Among the entries below, find the lines holding "have" and copy them.

DATA TO USE: Begin

/-- The home event stands the drive at 0, from where it follows its target (08 R170). -/
theorem home (hle : d.target ≤ d.travel) (ht : usesPosition d.excitation d.target = true) : d.home.Right := by
  refine follow (by simp) (by simp) nofun hle ht fun _ => ⟨Nat.zero_le _, ?_, rfl⟩
  show usesPosition d.excitation 0 = true
  cases d.excitation <;> rfl

/-- In HOMING no position is known, so the phase index, the counts and the timer are free (08 R168, R169). -/
theorem homing (hst : d.state = .homing) (hk : d.known = false) (hc : d.coils = true) (hs : d.stepPending = false)
    (hle : d.target ≤ d.travel) (ht : usesPosition d.excitation d.target = true) : d.Right := by
  refine ⟨?_, ?_, ?_, hle, ht, ?_, ?_⟩ <;> simp [hst, hk, hc, hs]

theorem homingStep (hd : d.Right) (hst : d.state = .homing) : d.homingStep.Right := by
  obtain ⟨hk, hc, hs, hle, ht, -, -⟩ := hd
  have hunknown : d.known = false := Bool.eq_false_iff.mpr fun h => by simpa [hst] using hk.mp h
  have hnone : d.stepPending = false := Bool.eq_false_iff.mpr fun h => by simpa [hst] using hs h
  exact homing (d := d.homingStep) hst hunknown (hc.mpr (.inl hst)) hnone hle ht

/-- A new configuration brings the target into the new travel; the position stays known only where it means what it meant
(08 R158). -/
theorem configure (hd : d.Right) (g : DriveConfig) (restarted : Bool) : (d.configure g restarted).Right := by
  obtain ⟨hk, hc, hs, hle, ht, hpos, hidle⟩ := hd
  unfold Drive.configure
  dsimp only
  split
  · exact ⟨by simp, by simp, nofun, roundTarget_le .., roundTarget_uses .., nofun, nofun⟩
  · next hsame =>
    simp only [Drive.rescaled, Bool.or_eq_true, bne_iff_ne, not_or, not_not] at hsame
    obtain ⟨⟨htravel, hexc⟩, -⟩ := hsame
    have htarget : roundTarget g.excitation g.travel d.target = d.target := by
      rw [← htravel, ← hexc]
      exact roundTarget_of_uses hle ht
    rw [htarget, ← htravel, ← hexc]
    split <;> exact ⟨hk, hc, hs, hle, ht, hpos, hidle⟩

end Drive.Right

/-! ## Travel -/

theorem Drive.follow_travel (d : Drive) : d.follow.travel = d.travel := by
  unfold Drive.follow
  split <;> rfl

theorem Drive.storeTarget_travel (d : Drive) (v : Nat) : (d.storeTarget v).travel = d.travel := Drive.follow_travel _

theorem Drive.home_travel (d : Drive) : d.home.travel = d.travel := Drive.follow_travel _

theorem Drive.advance_travel (d : Drive) : d.advance.travel = d.travel := by
  unfold Drive.advance
  split <;> rfl

theorem Drive.configure_travel (d : Drive) (g : DriveConfig) (restarted : Bool) :
    (d.configure g restarted).travel = g.travel := by
  unfold Drive.configure
  dsimp only
  split
  · rfl
  · split <;> rfl

/-! ## Drives and bases -/

namespace State.DrivesRight

variable {s t : State} {n : Fin 8}

/-- The claim looks at the drives and at the bases of the branches. -/
theorem of_bases (hs : s.DrivesRight) (hd : t.drives = s.drives)
    (hb : ∀ m : Fin 8, t.branches[m].base = s.branches[m].base) : t.DrivesRight := fun m => by
  rw [hd, hb]
  exact hs m

/-- One branch written, its base as it was. -/
theorem modBranch (hs : s.DrivesRight) {f : Branch → Branch} (hf : (f s.branches[n]).base = s.branches[n].base) :
    (s.modBranch n f).DrivesRight := by
  refine hs.of_bases rfl fun m => ?_
  by_cases h : n = m
  · subst h
    rw [modBranch_get_self, hf]
  · rw [modBranch_get_ne _ _ h]

/-- One drive written, its travel as it was. -/
theorem modDrive (hs : s.DrivesRight) {f : Drive → Drive} (hf : (f s.drives[n]).Right)
    (ht : (f s.drives[n]).travel = s.drives[n].travel) : (s.modDrive n f).DrivesRight := fun m => by
  by_cases h : n = m
  · subst h
    rw [modDrive_get_self, ht]
    exact ⟨hf, (hs n).2⟩
  · rw [modDrive_get_ne _ _ h]
    exact hs m

/-- A drive and its branch written together. -/
theorem modBoth (hs : s.DrivesRight) {f : Drive → Drive} {g : Branch → Branch} (hf : (f s.drives[n]).Right)
    (hg : (g s.branches[n]).base ≤ (f s.drives[n]).travel) : ((s.modDrive n f).modBranch n g).DrivesRight := fun m => by
  by_cases h : n = m
  · subst h
    rw [modBranch_get_self, modBranch_drives, modDrive_get_self]
    exact ⟨hf, hg⟩
  · rw [modBranch_get_ne _ _ h, modBranch_drives, modDrive_get_ne _ _ h]
    exact hs m

/-- A cascade that ends or starts, and SET METER on its even branch, keep every base (07 R136, R144, R146). -/
theorem endCascade (hs : s.DrivesRight) : (s.endCascade n).DrivesRight :=
  modBranch (modBranch hs rfl) rfl

theorem startCascade (hs : s.DrivesRight) : (s.startCascade n).DrivesRight := by
  refine modBranch (modBranch hs ?_) rfl
  rw [Branch.consume]
  dsimp only
  split <;> rfl

theorem setMeter (hs : s.DrivesRight) {k prescale : Nat} {mode : GateMode} : (s.setMeter n k prescale mode).DrivesRight := by
  have hset : (s.modBranch n (fun b => b.setMeter k prescale mode)).DrivesRight := modBranch hs rfl
  unfold State.setMeter
  dsimp only
  split
  · split
    · exact modBranch hset rfl
    · exact endCascade hset
  · exact hset

/-- A regulation base stored within the travel, with the target it gives (07 R151). -/
theorem setBase (hs : s.DrivesRight) {w : Nat} (hw : w ≤ s.drives[n].travel) : (s.setBase n w).DrivesRight :=
  hs.modBoth (f := fun d => d.storeTarget (if s.branches[n].overdrawn then min d.target w else w))
    (g := fun b => { b with base := w }) ((hs n).1.storeTarget _) (by rw [Drive.storeTarget_travel]; exact hw)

DATA TO USE: End

◆ TASK RESULT ◆
  have hunknown : d.known = false := Bool.eq_false_iff.mpr fun h => by simpa [hst] using hk.mp h
  have hnone : d.stepPending = false := Bool.eq_false_iff.mpr fun h => by simpa [hst] using hs h
    have htarget : roundTarget g.excitation g.travel d.target = d.target := by
  have hset : (s.modBranch n (fun b => b.setMeter k prescale mode)).DrivesRight := modBranch hs rfl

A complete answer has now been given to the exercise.